Hello everyone, I have an interesting issue. I am using nginx 1.6.0 to
proxy back to my Jira instance. This is working great within my
network.
This is the issue. I am using a fortigate device to protect my network
and
I want to use the https connection in the web portal to access my Jira
instance. The problem is that jira always expects a
https://jira.internal.example.com, because that is what is set in it’s
base
url. The fortigate sends this to nginx:
https://vpn.example.com/proxy/https/jira.internal.example.com/secure/Dashboard.jspa
Jira see’s this as an incorrect path and causing it to not properly. I
am
wanting to know is there a way to rewrite the path that the fortigate is
sending to nginx so that jira believe’s its correct. Thanks!
Brent
On 30 May 2014 16:55, bwellsnc [email protected] wrote:
Hello everyone, I have an interesting issue. I am using nginx 1.6.0 to
proxy back to my Jira instance. This is working great within my network.
This is the issue. I am using a fortigate device to protect my network and
I want to use the https connection in the web portal to access my Jira
instance. The problem is that jira always expects a
https://jira.internal.example.com, because that is what is set in it’s base
url. The fortigate sends this to nginx:
https://vpn.example.com/proxy/https/jira.internal.example.com/secure/Dashboard.jspa
I think someone configured your firewall wrongly. That’s not just a
device’s specific quirk - if someone sold a device that did that
andonlythat then they’d go out of business. Fix the
misconfiguration.
Jira see’s this as an incorrect path and causing it to not properly. I am
wanting to know is there a way to rewrite the path that the fortigate is
sending to nginx so that jira believe’s its correct. Thanks!
Not tested, but should push you in the right direction:
resolver some.internal.resolver.ip;
rewrite ^/proxy/https/jira.internal.example.com/(.*)$ /$1;
proxy_set_header Host jira.internal.example.com;
proxy_pass https://jira.internal.example.com;
But don’t do that. Fix your wrongly configured other device.
J
On Fri, May 30, 2014 at 11:55:32AM -0400, bwellsnc wrote:
Hi there,
This is the issue. I am using a fortigate device to protect my network and
I want to use the https connection in the web portal to access my Jira
instance.
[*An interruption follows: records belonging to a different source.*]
/-- OWN: a claim waits, renews the owner's lease, or finds it held; renewal, release and handover by the owner alone; the settle window's winner by
class, arrival and MID; the lease of 3 s, at the end of its last millisecond. Each change of owner sets CHG, OWN_LAST and counts. The answer to a
claim that another replaces is the model's reading (log 75). -/
def Obligations.Ownership : Prop :=
  ∀ (s : State) (t : Nat) (m : Master) (q : LampReq) (v : Word), midKind m ≠ 2 →
    let x := s.atTime t
    let succ := q.word 0 + q.word 1 * 2 ^ 32
    let answered (s' : State) (ty st : Nat) : Prop := s'.net.sent = s.net.sent ++ [q.answer m ty st]
    let changed (s' : State) (why : Nat) : Prop := s'.flag F.OWN_STAT_CHG = true ∧ s'.get F.OWN_LAST_WHY = why ∧ s'.flag F.TLY_STAT_ARMED = false
      ∧ s'.word R.OWN_CCNT = (s.word R.OWN_CCNT + 1) % 2 ^ 32 ∧ ∀ k, 1 ≤ k → k ≤ 5 → s.get (F.UPD_KSTAT_STG k) = 1 ∨ s.get (F.UPD_KSTAT_STG k) = 5 → s'.get (F.UPD_KSTAT_STG k) = 4
    (x.lampUp = true → x.ownUp = true → s.lampRefuse m tyClaim q = none →
        (s.ownState = oOwned → s.isOwner m = true → ∃ s', exec (.claim t m (some q) v) s = .next s' ∧ answered s' tyClaim stOk
            ∧ s'.net.leaseAt = some x.clock ∧ s'.net.claims = s.net.claims)
          ∧ (s.ownState = oOwned → s.isOwner m = false → ∃ s', exec (.claim t m (some q) v) s = .next s' ∧ answered s' tyClaim stHeld ∧ s'.net.claims = s.net.claims)
          ∧ (s.ownState ≠ oOwned → (∀ c ∈ s.net.claims, c.mid ≠ m) → s.net.claims.length < 32 → ∃ s', exec (.claim t m (some q) v) s = .next s'
            ∧ s'.net.claims = s.net.claims ++ [{ mid := m, cls := q.word 0 % 8, frame := some (q.answer m tyClaim stOk), at1 := x.clock }]
            ∧ s'.net.sent = s.net.sent ∧ s'.get F.OWN_STAT_NCLAIM = s.net.claims.length + 1
            ∧ (s.ownState = oFree → s'.ownState = oSettle ∧ s'.net.settleAt = x.clock + 50000000)))
      ∧ (x.lampUp = true → x.ownUp = true → s.lampRefuse m tyRenew q = none → ∃ s', exec (.renew t m (some q) v) s = .next s' ∧ answered s' tyRenew stOk
        ∧ s'.net.leaseAt = some x.clock ∧ s'.ownMid = s.ownMid)
      ∧ (x.lampUp = true → x.ownUp = true → s.lampRefuse m tyRelease q = none → ∃ s', exec (.release t m (some q) v) s = .next s' ∧ answered s' tyRelease stOk
        ∧ s'.ownState = oFree ∧ s'.net.leaseAt = none ∧ changed s' 2)
      ∧ (x.lampUp = true → x.ownUp = true → s.lampRefuse m tyHandover q = none →
        (midKind succ ≤ 3 → ∃ s', exec (.handover t m (some q) v) s = .next s' ∧ answered s' tyHandover stOk ∧ s'.ownState = oOwned
            ∧ s'.ownMid = succ ∧ s'.net.leaseAt = some x.clock ∧ changed s' 3)
          ∧ (3 < midKind succ → ∃ s', exec (.handover t m (some q) v) s = .next s' ∧ answered s' tyHandover stBadLen ∧ s'.ownMid = s.ownMid))
      ∧ (∀ i ty, (i, ty) ∈ [(Instr.claim t m (some q) v, tyClaim), (.renew t m (some q) v, tyRenew), (.release t m (some q) v, tyRelease),
          (.handover t m (some q) v, tyHandover)] → x.lampUp = true → x.ownUp = false → s.lampRefuse m ty q = none → ∃ s', exec i s = .next s'
            ∧ s'.net.sent = s.net.sent ∧ s'.net.claims = s.net.claims ∧ s'.net.leaseAt = s.net.leaseAt ∧ s'.regs = s.regs)
      ∧ (Reaches s t R.OWN_CTL →
        (s.isActiveCore m = false → ∀ i, i ∈ [Instr.claim t m none v, .renew t m none v, .release t m none v, .handover t m none v] →
            exec i s = .next { x with reply := some (stNotOwner, []) })
          ∧ (s.isActiveCore m = true → s.isOwner m = true → v.toNat % 16 = 1 → exec (.renew t m none v) s = .next (x.ownLease.answered R.OWN_CTL))
          ∧ (s.isActiveCore m = true → s.isOwner m = true → v.toNat % 16 = 2 → ∃ s', exec (.release t m none v) s = .next s'
            ∧ s'.ownState = oFree ∧ s'.reply = some (stOk, []) ∧ changed s' 2)
          ∧ (s.isActiveCore m = true → s.isOwner m = true → v.toNat % 16 = 8 → s.word R.OWN_HSUCC_HI < 2 ^ 26 → ∃ s', exec (.handover t m none v) s = .next s'
            ∧ s'.ownMid = s.word R.OWN_HSUCC_LO + s.word R.OWN_HSUCC_HI * 2 ^ 32 ∧ s'.reply = some (stOk, []) ∧ changed s' 3)
          ∧ (s.isActiveCore m = true → s.ownState = oFree → s.net.claims = [] → v.toNat % 16 = 4 → ∃ s', exec (.claim t m none v) s = .next s'
            ∧ s'.net.claims = [{ mid := m, cls := v.toNat / 16 % 8, at1 := x.clock }] ∧ s'.ownState = oSettle))
      ∧ (x.ownUp = true → s.ownState = oSettle → s.net.settleAt ≤ x.clock →
        (s.net.claims = [] → exec (.settleWindowEnd t) s = .next (x.put F.OWN_STAT_STATE oFree))
          ∧ (s.net.claims ≠ [] → ∃ s' w, exec (.settleWindowEnd t) s = .next s' ∧ w ∈ s.net.claims ∧ (∀ c ∈ s.net.claims, c.beats w = false)
            ∧ s'.ownState = oOwned ∧ s'.ownMid = w.mid % 2 ^ 64 ∧ s'.get F.OWN_STAT_CLASS = w.cls % 8 ∧ s'.net.claims = []
            ∧ s'.net.leaseAt = some x.clock ∧ changed s' 1))
      ∧ (x.ownUp = false ∨ s.ownState ≠ oSettle ∨ x.clock < s.net.settleAt → exec (.settleWindowEnd t) s = .next x)
      ∧ (x.ownUp = false → exec (.leaseExpire t) s = .next x)
      ∧ (∀ l, x.ownUp = true → s.net.leaseAt = some l → s.ownState = oOwned →
        (x.clock / 1000000 ≤ (l + 3000000000) / 1000000 → exec (.leaseExpire t) s = .next x)
          ∧ ((l + 3000000000) / 1000000 < x.clock / 1000000 → ∃ s', exec (.leaseExpire t) s = .next s' ∧ s'.ownState = oFree ∧ s'.net.leaseAt = none ∧ changed s' 4))

/-- The switch: a frame for a known station goes to its port, one for an unknown or a group address to every other port that is up; a full egress
queue drops it and counts, a port that sends another queues it, and the highest queue goes first; its source is learned; ARP for ETH_IP is answered
and a datagram for LMP reaches it; links and ageing; the service port shows a host only while it is enabled. The queue of a PCP and what is answered
but not forwarded are the model's reading (log 76). -/
def Obligations.Ethernet : Prop :=
  ∀ (s : State) (t : Nat) (p : Fin 4) (k : Fin 3) (b : List Byte) (load : EthLoad),
    let x := s.atTime t
    let dst := beAt b 0 6
    let src := beAt b 6 6
    let known := s.net.macs.find? (fun e => e.1 == dst)
    let up := x.ethUp = true ∧ s.portUp p = true
    let plain := s.isArp b = false ∧ ipAt b = none ∧ ptpAt b = none
    (x.ethUp = false ∨ s.portUp p = false → exec (.switchFrame t p b load) s = .next x)
      ∧ (up → plain → src ≠ dst → s.net.egress = [] → ∃ s', exec (.switchFrame t p b {}) s = .next s' ∧ s'.mem = s.mem
        ∧ s'.net.ethOut = s.net.ethOut ++ ((x.ethLearn src p).ethPorts dst p).map (fun j => (j, b))
        ∧ (isGroup dst = true ∨ known = none → (x.ethLearn src p).ethPorts dst p = (List.range 4).filter (fun j => j != p.val && s.portUp j))
        ∧ (isGroup dst = false → ∀ e, known = some e → (x.ethLearn src p).ethPorts dst p = if e.2.1 ≠ p ∧ s.portUp e.2.1 = true then [e.2.1] else [])
        ∧ ∀ j, j < 3 → j = p.val → s'.word (R.ETH_PRX j) = (s.word (R.ETH_PRX j) + 1) % 2 ^ 32)
      ∧ (up → plain → load.cuffFull = false → s.net.egress = [] → ∃ s', exec (.switchFrame t p b load) s = .next s'
        ∧ s'.net.macs = if isGroup src = true ∨ (1024 ≤ s.net.macs.length ∧ ∀ e ∈ s.net.macs, e.1 ≠ src) then s.net.macs
            else s.net.macs.filter (fun e => e.1 != src) ++ [(src, p.val, x.clock)])
      ∧ (up → plain → src ≠ dst → load.cuffFull = false → s.net.egress = [] → isGroup dst = false → ∀ e, known = some e → e.2.1 ≠ p → s.portUp e.2.1 = true →
        ∃ s', exec (.switchFrame t p b load) s = .next s' ∧
          (if load.isFull e.2.1 (ethQueue b) = true then
            s'.net.ethOut = s.net.ethOut ∧ s'.net.egress = [] ∧ s'.word R.ETH_DROP = min (s.word R.ETH_DROP + 1) (2 ^ 32 - 1)
          else if load.isBusy e.2.1 = true then s'.net.ethOut = s.net.ethOut ∧ s'.net.egress = [{ port := e.2.1, queue := ethQueue b, bytes := b }]
          else s'.net.ethOut = s.net.ethOut ++ [(e.2.1, b)] ∧ s'.net.egress = []))
      ∧ (∀ (l : List EgressFrame) (j : Nat), (∀ f, nextEgress j l = some f → f ∈ l ∧ f.port = j ∧ ∀ g ∈ l, g.port = j → g.queue ≤ f.queue)
        ∧ ((∃ g ∈ l, g.port = j) → (nextEgress j l).isSome = true))
      ∧ (up → s.isArp b = true → ptpAt b = none → s.net.egress = [] → ∃ s', exec (.switchFrame t p b {}) s = .next s' ∧ s'.net.ethOut = s.net.ethOut ++ [(p.val, s.arpReply b)])
      ∧ (∀ u, up → s.isArp b = false → ptpAt b = none → s.forLamp b = some u → s.net.egress = [] → ∃ s', exec (.switchFrame t p b {}) s = .next s'
        ∧ s'.net.ethOut = s.net.ethOut ∧
          (if u.v6 = true ∨ u.frag = true then s'.word R.LMP_REFCNT = min (s.word R.LMP_REFCNT + 1) (2 ^ 32 - 1) ∧ s'.net.lmpUdp = s.net.lmpUdp
          else x.lampUp = true → s'.net.lmpUdp = s.net.lmpUdp ++ [(u.src, beAt b u.body 2, (b.drop (u.body + 8)).take (beAt b (u.body + 4) 2 - 8))]))
      ∧ (x.ethUp = true → s.flag (F.ETH_PSTAT_LINK k) = true → ∃ s', exec (.linkLoss t k) s = .next s' ∧ s'.flag (F.ETH_PSTAT_LINK k) = false
        ∧ s'.net.macs = s.net.macs.filter (fun e => e.2.1 != k.val))
      ∧ (x.ethUp = true → s.flag (F.ETH_PSTAT_LINK k) = false → exec (.linkLoss t k) s = .next x)
      ∧ exec (.linkUp t k) s = .next (if x.ethUp = true ∧ s.flag (F.ETH_PCFG_EN k) = true then x.raise (F.ETH_PSTAT_LINK k) else x)
      ∧ (x.ethUp = false → exec (.macAddressAgeing t) s = .next x)
      ∧ (x.ethUp = true → ∃ s', exec (.macAddressAgeing t) s = .next s' ∧ s'.net.macs = s.net.macs.filter (fun e => decide (x.clock < e.2.2 + 300000000000))
        ∧ s'.mem = s.mem ∧ s'.net.ethOut = s.net.ethOut)
      ∧ ∀ conn hs cfgd, ∃ s', exec (.usbBusChange t conn hs cfgd) s = .next s' ∧ (s.flag F.USB_CFG_EN = false →
          s'.flag F.USB_STAT_CONN = false ∧ s'.flag F.USB_STAT_HS = false ∧ s'.flag F.USB_STAT_CFGD = false)
        ∧ (s.flag F.USB_CFG_EN = true → s.net.usbOff ≤ x.clock → x.down = false → s.inBeanie = false →
          s'.flag F.USB_STAT_CONN = conn ∧ s'.flag F.USB_STAT_HS = (conn && hs) ∧ s'.flag F.USB_STAT_CFGD = (conn && cfgd))

/-- EVR's commands: clear, freeze, unfreeze, flush, the freeze's timeout; a refusal sets REFUSED. With an injected error waiting for a write (`calm`
fails) a clear and a flush bring a report of their own, which is left aside. Reports: one opens a window of 1 ms for its code and place at the level
of FLT_CFG, or joins the window that is open; a window's end emits its record; one whose end has passed is emitted when the next report comes. A
parameter that the table does not list for the code is zero. A code that is never emitted, a place that does not exist or a die below 160 °C makes
none. An injected error waiting for a write is left aside, as it brings a report of its own. When windows are looked at is the model's reading (log
83). -/
def Obligations.EventsAndReports : Prop :=
  (∀ (s : State) (t : Nat) (m : Master),
    let x := s.atTime t
    let frozen := s.flag F.EVR_STAT_FROZEN = true
    let calm := s.armed true = false ∧ s.flt.own = []
    (Reaches s t R.EVR_CTL →
        (frozen → exec (.logClear t m none) s = .next ((x.raise F.EVR_STAT_REFUSED).answered R.EVR_CTL)
            ∧ exec (.logFlushCmd t m) s = .next (x.answered R.EVR_CTL)
            ∧ ∃ s', exec (.logUnfreeze t m none) s = .next s' ∧ s'.flag F.EVR_STAT_FROZEN = false ∧ s'.flt.queue = [] ∧ s'.reply = some (stOk, []))
          ∧ (¬frozen → (calm → ∃ s' e, exec (.logClear t m none) s = .next s' ∧ s'.get F.EVR_LCNT_LCNT = 0 ∧ s'.flag F.EVR_STAT_FULL = false
              ∧ s'.evr.buf.getLast? = some e ∧ e.entry.code = 0x200C ∧ e.flushed = false ∧ s'.reply = some (stOk, []))
            ∧ (calm → ∃ s', exec (.logFlushCmd t m) s = .next s' ∧ (∀ e ∈ s'.evr.buf, e.flushed = true) ∧ s'.get F.EVR_BCNT_BCNT = 0
              ∧ s'.evr.buf.length = s.evr.buf.length)
            ∧ exec (.logUnfreeze t m none) s = .next (x.answered R.EVR_CTL))
          ∧ (s.freezable = true → exec (.logFreeze t m none) s = .next (((x.raise F.EVR_STAT_FROZEN).withEvr
            { s.evr with freezeEnds := x.now + s.get F.EVR_FRZ_TMO * 1000000 }).answered R.EVR_CTL))
          ∧ (s.freezable = false → exec (.logFreeze t m none) s = .next ((x.raise F.EVR_STAT_REFUSED).answered R.EVR_CTL)))
      ∧ (∀ q, x.lampUp = true → midKind m ≠ 2 → s.lampRefuse m tyEvlog q = none →
        let sent (s' : State) (op st : Nat) : Prop := s'.net.sent = s.net.sent ++ [(q.withOp op).answer m tyEvlog st]
        (frozen → ∃ s', exec (.logClear t m (some q)) s = .next s' ∧ sent s' 1 stBusy ∧ s'.flag F.EVR_STAT_REFUSED = true ∧ s'.mem = s.mem)
          ∧ (¬frozen → calm → ∃ s', exec (.logClear t m (some q)) s = .next s' ∧ sent s' 1 stOk ∧ s'.get F.EVR_LCNT_LCNT = 0)
          ∧ (∃ s', exec (.logFreeze t m (some q)) s = .next s' ∧ sent s' 2 (if s.freezable then stOk else stBusy)
            ∧ s'.flag F.EVR_STAT_FROZEN = (s.freezable || s.flag F.EVR_STAT_FROZEN))
          ∧ ∃ s', exec (.logUnfreeze t m (some q)) s = .next s' ∧ sent s' 3 stOk ∧ s'.flag F.EVR_STAT_FROZEN = false)
      ∧ (frozen → s.evr.freezeEnds ≤ x.now → ∃ s', exec (.freezeTimeout t) s = .next s' ∧ s'.flag F.EVR_STAT_FROZEN = false ∧ s'.flt.queue = [])
      ∧ (¬frozen ∨ x.now < s.evr.freezeEnds → exec (.freezeTimeout t) s = .next x))
    ∧ (∀ (s : State) (t : Nat) (code : BitVec 16) (p p0 p1 p2 p3 : Word) (die : Fin 2) (temp : Int),
    let x := s.atTime t
    let pl := canonPlace p.toNat
    let a := ancestorOf (s.get F.FLT_CFG_LEVEL) pl
    let die0 := place 0 0 1 0xFFFF
    let live := s.flt.windows.filter (fun w => decide (x.now - 1 < w.ends))
    let calm := s.armed true = false ∧ s.flt.own = []
    let par (k : Nat) (v : Word) : Nat := if k ∈ eventParams code.toNat then v.toNat else 0
    (eventCodes.contains code.toNat = false ∨ placeExists pl = false → exec (.faultReport t code p p0 p1 p2 p3) s = .next x)
      ∧ (eventCodes.contains code.toNat = true → placeExists pl = true → s.evr.running = true → calm → code ≠ 0xA701 → code ≠ 0x9004 →
        (live.any (fun w => w.keyed code.toNat a) = false → live.length < 32 →
          ∃ s' w, exec (.faultReport t code p p0 p1 p2 p3) s = .next s' ∧ s'.flt.windows = live ++ [w] ∧ w.ancestor = a ∧ w.count = 1
            ∧ w.ends = x.now + 1000000 ∧ w.first = { code := code.toNat, place := pl, time := x.now, p0 := par 0 p0, p1 := par 1 p1, p2 := par 2 p2, p3 := par 3 p3 })
          ∧ (live.any (fun w => w.keyed code.toNat a) = true → ∃ s', exec (.faultReport t code p p0 p1 p2 p3) s = .next s'
            ∧ s'.flt.windows.length = live.length ∧ s'.word R.FLT_COAL = (s.word R.FLT_COAL + 1) % 2 ^ 32
            ∧ ∀ (i : Nat) (w w' : FltWindow), live[i]? = some w → s'.flt.windows[i]? = some w' → w'.count = w.count + if w.keyed code.toNat a then 1 else 0))
      ∧ (s.evr.running = false → exec (.windowEnd t) s = .next x)
      ∧ (s.evr.running = true → calm → ∃ s', exec (.windowEnd t) s = .next s' ∧ s'.flt.windows = s.flt.windows.filter (fun w => decide (x.now < w.ends))
        ∧ (∀ w, s.flt.windows = [w] → w.ends ≤ x.now → s.flt.sec = x.now / 1000000000 → s.flt.inSec < 256 →
          s'.word R.FLT_RCNT = (s.word R.FLT_RCNT + 1) % 2 ^ 32))
      ∧ (temp < 1600 → exec (.dieTemperatureHigh t die temp) s = .next x)
      ∧ (1600 ≤ temp → s.evr.running = true → calm → live.any (fun w => w.keyed 0x0001 (ancestorOf (s.get F.FLT_CFG_LEVEL) die0)) = false →
        live.length < 32 → ∃ s' w, exec (.dieTemperatureHigh t die temp) s = .next s' ∧ s'.flt.windows = live ++ [w]
          ∧ w.first.code = 0x0001 ∧ w.first.place = die0 ∧ w.first.p1 = die.val ∧ w.first.time = x.now))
The problem is that jira always expects a
https://jira.internal.example.com, because that is what is set in it’s base
url. The fortigate sends this to nginx:
https://vpn.example.com/proxy/https/jira.internal.example.com/secure/Dashboard.jspa
According to the proxy_pass documentation,
location ^~ /proxy/https/jira.internal.example.com/ {
proxy_pass https://[jira hostname or ip]/;
proxy_set_header Host jira.internal.example.com;
}
should do what you seem to be asking for. (Replace [this bit].)
But I’m not aware of any proxy/firewall devices that do what you say
your
fortigate is doing. So it may not end up doing what you actually want.
f
Francis D. [email protected]
J, It’s not a misconfigured device, that is how fortinet does it’s
webportal vpn access to internal websites. Talked to fortinet, that’s
how
it works. Francis, I will look at that. Thanks for your help!